# Car insulation.com = upcharged Low-E EZ cool



## Nothingface5384 (Jul 8, 2013)

If you're interested in the background of why and how I needed to obtain it, I can post that too..

Just confirming other members observations, they are indeed one in the same.
8sq feet of carinsulation was 25 shipped
40 Sq feet of low e ezcool was 31 bucks which included utility knife and 10' of foil tape

To me it looks like bubble wrap sandwhiched between two very thin layers of foil..
Suppose to be Polyethylene Reinforced Closed Cell Foam Core..this should look and feel the same as CCF or any foam correct?

Def isnt a CLD product even though CarInsulation compares it to Dynomat..
may work as a decoupler or even a heat matting..

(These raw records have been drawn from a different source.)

/-- An instruction handed to the vector engine (R196). -/
def Tile.enqueueVx (t : Tile) (kind : VxKind) (f : VFields) : Tile :=
  { t with
    vxQueue := t.vxQueue ++ [vxEntry kind f t]
    seq := t.seq + 1
    gPending := if vxWritesG kind && f.vd != 0 then t.gPending ++ [{ reg := f.vd, seq := t.seq }] else t.gPending }

/-! ## Execution -/

/-- Whether the personality in force admits an instruction (R194, Table 6.2): summaries run in either. -/
def vxAdmitted (shape : Bool) (kind : VxKind) : Bool :=
  match kind with
  | .arith _ | .minmax _ | .sign _ | .logic _ | .shift _ | .rsum | .compare _ | .sel | .function _
  | .tally | .bandedit | .jw | .qsig | .popcnt | .geom | .dgauss => !shape
  | .perm | .shuf | .pack | .unpack | .pack2of4 _ | .expand _ => shape
  | _ => true

/-- Whether an instruction is a summary (R212). -/
def vxSummary (kind : VxKind) : Bool :=
  match kind with
  | .any | .all | .redg | .lane | .mtog => true
  | _ => false

/-- Lanes of any format (R191). -/
def withLanes (fmt : Format) (r : VxRun) : VxRun := if fmt.hasLanes then r else .fault 0x41 0

/-- A load or store: lanes of any format. A contiguous base that is no multiple of 64 has the lower cause (R122, R198,
R199). -/
def withLanesAt (e : VxEntry) (fmt : Format) (r : VxRun) : VxRun :=
  let contiguous := match e.kind with | .ld | .st => true | _ => false
  if !fmt.hasLanes && contiguous && e.g1.val.toNat % 64 != 0 then .fault 0x03 e.g1.val else withLanes fmt r

/-- The mask register of a field. -/
def maskNo (v : BitVec 5) : Nat := v.toNat % 8

/-- vx.mand, vx.mor, vx.mxor, vx.mandn. -/
def maskOpBits (op : MaskOp) (a b : BitVec 64) : BitVec 64 :=
  match op with
  | .mand => a &&& b
  | .mor => a ||| b
  | .mxor => a ^^^ b
  | .mandn => a &&& ~~~b

/-- A lane function of two source lanes over the active lanes (R192, R213). -/
def Tile.mapLanes (t : Tile) (f : VFields) (fmt : Format) (two : Bool) (g : Nat → Nat → Nat × Flags) : Tile :=
  t.writeActive f fmt (fun k =>
    let (a, ba) := (t.vreg f.vs1.toNat).lane fmt.width k
    let (b, bb) := if two then (t.vreg f.vs2.toNat).lane fmt.width k else (0, false)
    let (r, fl) := g a b
    { bits := r, bad := ba || bb, flags := fl })

/-- vx.fma reads its destination too. -/
def Tile.fmaLanes (t : Tile) (f : VFields) (fmt : Format) : Tile :=
  t.writeActive f fmt (fun k =>
    let (a, ba) := (t.vreg f.vs1.toNat).lane fmt.width k
    let (b, bb) := (t.vreg f.vs2.toNat).lane fmt.width k
    let (c, bc) := (t.vreg f.vd.toNat).lane fmt.width k
    let (r, fl) := arithLane .fma fmt a b c
    { bits := r, bad := ba || bb || bc, flags := fl })

/-- A compare (R205). -/
def Tile.compareLanes (t : Tile) (op : CmpOp) (f : VFields) (fmt : Format) : Tile :=
  let ks := (List.range fmt.lanes).filter (t.active f.mask fmt.lanes)
  let rs := ks.map (fun k =>
    let (a, ba) := (t.vreg f.vs1.toNat).lane fmt.width k
    let (b, bb) := (t.vreg f.vs2.toNat).lane fmt.width k
    let (r, fl) := compareLane op fmt a b
    (k, r, ba || bb || t.maskBad f.mask k, fl))
  let d := maskNo f.vd
  let m := rs.foldl (fun (m : MReg) r =>
    { bits := setField m.bits r.1 1 (if r.2.1 then 1 else 0)
      poison := setField m.poison r.1 1 (if r.2.2.1 then 1 else 0) }) (t.mreg d)
  (t.setM d m).raiseVx (rs.foldl (fun fl r => if r.2.2.1 then fl else fl.or r.2.2.2) Flags.none)

/-- The function of R184 that an operand names. -/
def fnOf (op : FnOp) : VFn :=
  match op with
  | .recip => .recip | .sqrt => .sqrt | .rsqrt => .rsqrt | .exp2 => .exp2 | .log2 => .log2

/-- Active lanes copied from lanes that a function names (R208, R209). -/
def Tile.copyLanes (t : Tile) (f : VFields) (fmt : Format) (from_ : Nat → Nat × Bool) : Tile :=
  t.writeActive f fmt (fun k => let (v, bad) := from_ k; { bits := v, bad := bad })

/-- The execution of an instruction whose format code names `fmt` (R198 to R212; 13). -/
def runVx (s : State) (k : Nat) (t : Tile) (e : VxEntry) (fmt : Format) : VxRun :=
  let f := e.f
  let v1 := t.vreg f.vs1.toNat
  let v2 := t.vreg f.vs2.toNat
  let mode := e.roundMode t.srKey (roundCode f)
  let arith := fun (t' : Tile) => if arithFormat fmt then VxRun.done t' else .fault 0x41 0
  let ints := fun (t' : Tile) => if laneInt fmt then VxRun.done t' else .fault 0x41 0
  let only := fun (x : Format) (t' : Tile) => if fmt == x then VxRun.done t' else .fault 0x41 0
  match e.kind with
  | .ld => withLanesAt e fmt (runLoad s k t e fmt)
  | .lds => withLanesAt e fmt (runLoad s k t e fmt)
  | .ldx => withLanesAt e fmt (runLoad s k t e fmt)
  | .st => withLanesAt e fmt (runStore s k t e fmt)
  | .sts => withLanesAt e fmt (runStore s k t e fmt)
  | .stx => withLanesAt e fmt (runStore s k t e fmt)
  | .splat => withLanes fmt (.done (t.copyLanes f fmt (fun _ => (e.g1.val.toNat, e.g1.poison))))
  | .mov => withLanes fmt (.done (t.copyLanes f fmt (fun l => v1.lane fmt.width l)))
  | .setvl =>
    let n := min e.g1.val.toNat 64
    .done (({ t with vl := n }).giveG e.seq f.vd n false)
  | .acc =>
    only .fp32 (t.copyLanes f .fp32 (fun l =>
      let a := t.acc (f.vs1.toNat % 4) (16 * (f.vs1.toNat / 4 % 4) + l)
      (a.bits.toNat, a.poison)))
  | .maskLogic op =>
    let a := t.mreg (maskNo f.vs1)
    let b := t.mreg (maskNo f.vs2)
    .done (t.setM (maskNo f.vd) { bits := maskOpBits op a.bits b.bits, poison := a.poison ||| b.poison })
  | .mnot =>
    let a := t.mreg (maskNo f.vs1)
    .done (t.setM (maskNo f.vd) { bits := ~~~a.bits, poison := a.poison })
  | .mfromg =>
    .done (t.setM (maskNo f.vd)
      { bits := e.g1.val, poison := if e.g1.poison then BitVec.allOnes 64 else 0 })
  | .mfirst => withLanes fmt (.done (t.setM (maskNo f.vd) { bits := BitVec.ofNat 64 (2 ^ (min t.vl fmt.lanes) - 1) }))
  | .cvt => runCvt t e fmt mode
  | .ldw => runLdw s k t e fmt
  | .stn => runStn s k t e fmt mode
  | .dequant b16 => runDequant s k t e fmt b16
  | .quant bf16 b16 fit => runQuant s k t e fmt bf16 b16 fit mode
  | .arith .fma => arith (t.fmaLanes f fmt)
  | .arith op => arith (t.mapLanes f fmt true (fun a b => arithLane op fmt a b 0))
  | .minmax isMax => arith (t.mapLanes f fmt true (minmaxLane isMax fmt))
  | .sign op => arith (t.mapLanes f fmt (op == .csgn) (signLane op fmt))
  | .logic op => ints (t.mapLanes f fmt true (fun a b => (logicLane op a b, Flags.none)))
  | .shift op => ints (t.mapLanes f fmt true (fun a b => (shiftLane op fmt.width a b, Flags.none)))
  | .rsum => arith (t.writeLanes f.vd.toNat fmt (· == 0) (fun _ => t.laneSum v1 fmt f.mask))
  | .compare op => arith (t.compareLanes op f fmt)
  | .sel =>
    let m := t.mreg f.mask.toNat
    withLanes fmt (.done (t.writeLanes f.vd.toNat fmt (t.counted fmt.lanes) (fun l =>
      let (v, bad) := if m.bit l then v1.lane fmt.width l else v2.lane fmt.width l
      { bits := v, bad := bad || m.bad l })))
  | .function op => only .fp32 (t.mapLanes f .fp32 false (fun a _ => evalFn (fnOf op) a))
  | .perm =>
    withLanes fmt (.done (t.copyLanes f fmt (fun l =>
      let (i, bi) := v2.lane fmt.width l
      let (v, bad) := v1.lane fmt.width (i % fmt.lanes)
      (v, bad || bi))))
  | .shuf => withLanes fmt (.done (t.copyLanes f fmt (fun l => v1.lane fmt.width (shufLane f.vs2.toNat fmt.lanes l))))
  | .pack =>
    let h := fmt.lanes / 2
    withLanes fmt (.done (t.copyLanes f fmt (fun l =>
      if l < h then v1.lane fmt.width (2 * l) else v2.lane fmt.width (2 * (l - h)))))
  | .unpack =>
    withLanes fmt (.done (t.copyLanes f fmt (fun l =>
      if l % 2 = 0 then v1.lane fmt.width (l / 2) else v2.lane fmt.width (l / 2))))
  | .pack2of4 one => runPack24 t e fmt one
  | .expand one => runExpand t e fmt one
  | .any =>
    let m := t.mreg (maskNo f.vs2)
    let ks := (List.range fmt.lanes).filter (t.active f.mask fmt.lanes)
    withLanes fmt (.done (t.giveG e.seq f.vd (if ks.any m.bit then 1 else 0)
      (ks.any (fun l => m.bad l || t.maskBad f.mask l))))
  | .all =>
    let m := t.mreg (maskNo f.vs2)
    let ks := (List.range fmt.lanes).filter (t.counted fmt.lanes)
    withLanes fmt (.done (t.giveG e.seq f.vd (if ks.all m.bit then 1 else 0) (ks.any m.bad)))
  | .redg =>
    let r := t.laneSum v1 fmt f.mask
    arith ((t.raiseVx r.flags).giveG e.seq f.vd r.bits r.bad)
  | .lane =>
    let (v, bad) := v1.lane fmt.width (e.g1.val.toNat % fmt.lanes)
    withLanes fmt (.done (t.giveG e.seq f.vd v (bad || e.g1.poison)))
  | .mtog =>
    let m := t.mreg (maskNo f.vs1)
    .done (t.giveG e.seq f.vd m.bits.toNat (m.poison != 0))
  | .tally => runTally s k t e fmt
  | .bandedit => only .int32 (t.comparePairs f .int32 true (fun a b => (bandEdit a b, Flags.none)))
  | .jw => only .fp16 (t.comparePairs f .fp16 true jaroWinkler)
  | .qsig => only .int64 (t.comparePairs f .int64 false (fun a _ => (qSignature f.vs2.toNat a, Flags.none)))
  | .popcnt => ints (t.mapLanes f fmt false (fun a _ => (popCount fmt.width a, Flags.none)))
  | .geom => runNoise s k t e fmt 1
  | .dgauss => runNoise s k t e fmt 2

/-- The instruction with the engine's checks that come before its own in code order (R194, R198, R212). -/
def checkedVx (s : State) (k : Nat) (t : Tile) (e : VxEntry) : VxRun :=
  if vxSummary e.kind && !t.service then .fault 0x0A 0
  else
    match Format.ofCode e.f.fmt with
    | none => .fault 0x41 0
    | some fmt =>
      let r := runVx s k t e fmt
      if vxAdmitted t.shape e.kind then r
      else match r with
        | .fault c a => if c < 0x40 then .fault c a else .fault 0x40 0
        | _ => .fault 0x40 0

Unpacking of the low E, simply removing the scotch tape ripped away the foil and some of the bubblewrap core..
here's some pics and a video.

Don't mind me sounding like an idiot..its so much easier talking about something versus recording yourself and not having the words come out and explain it the way you want.. 

All and all testing to follow
Structual sound test via Chris and ill do heat test 

Heres a video and some pics

http://vid959.photobucket.com/albums/ae74/Nothingface5384/20150720_141818_1.mp4














By the way, when i stepped on the matting it also souded like bubble wrap popping lol


----------



## country_hick (Mar 15, 2014)

Here is one persons testing of the product in a car. He lost a ton of heat and had a 4dB decrease in volume

citroen cx insulation <click>

Peel back the aluminum on a corner. When the middle comes apart is acts more like a gel than bubble wrap. 

I look forward to your testing. I expect it to be a dismal failure as a sound deadener offering only a minor improvement. However, in blocking heat transfer I expect it to do very well. I am not 100% convinced that using butyl is necessary for sound reduction. I had excellent results using foam by itself. However, this product seems to have to little mass to do much sound energy absorption.

Did you get the low-e insulation fiber reinforcing (originally sized 1/4" X 4'X 125') scrimmed 4LFLT.4LS.61FL64FLT.64FLS ? That is listed as R-wall up to 9.6 and R-ceiling up to 13. I have a sample labeled that way.


----------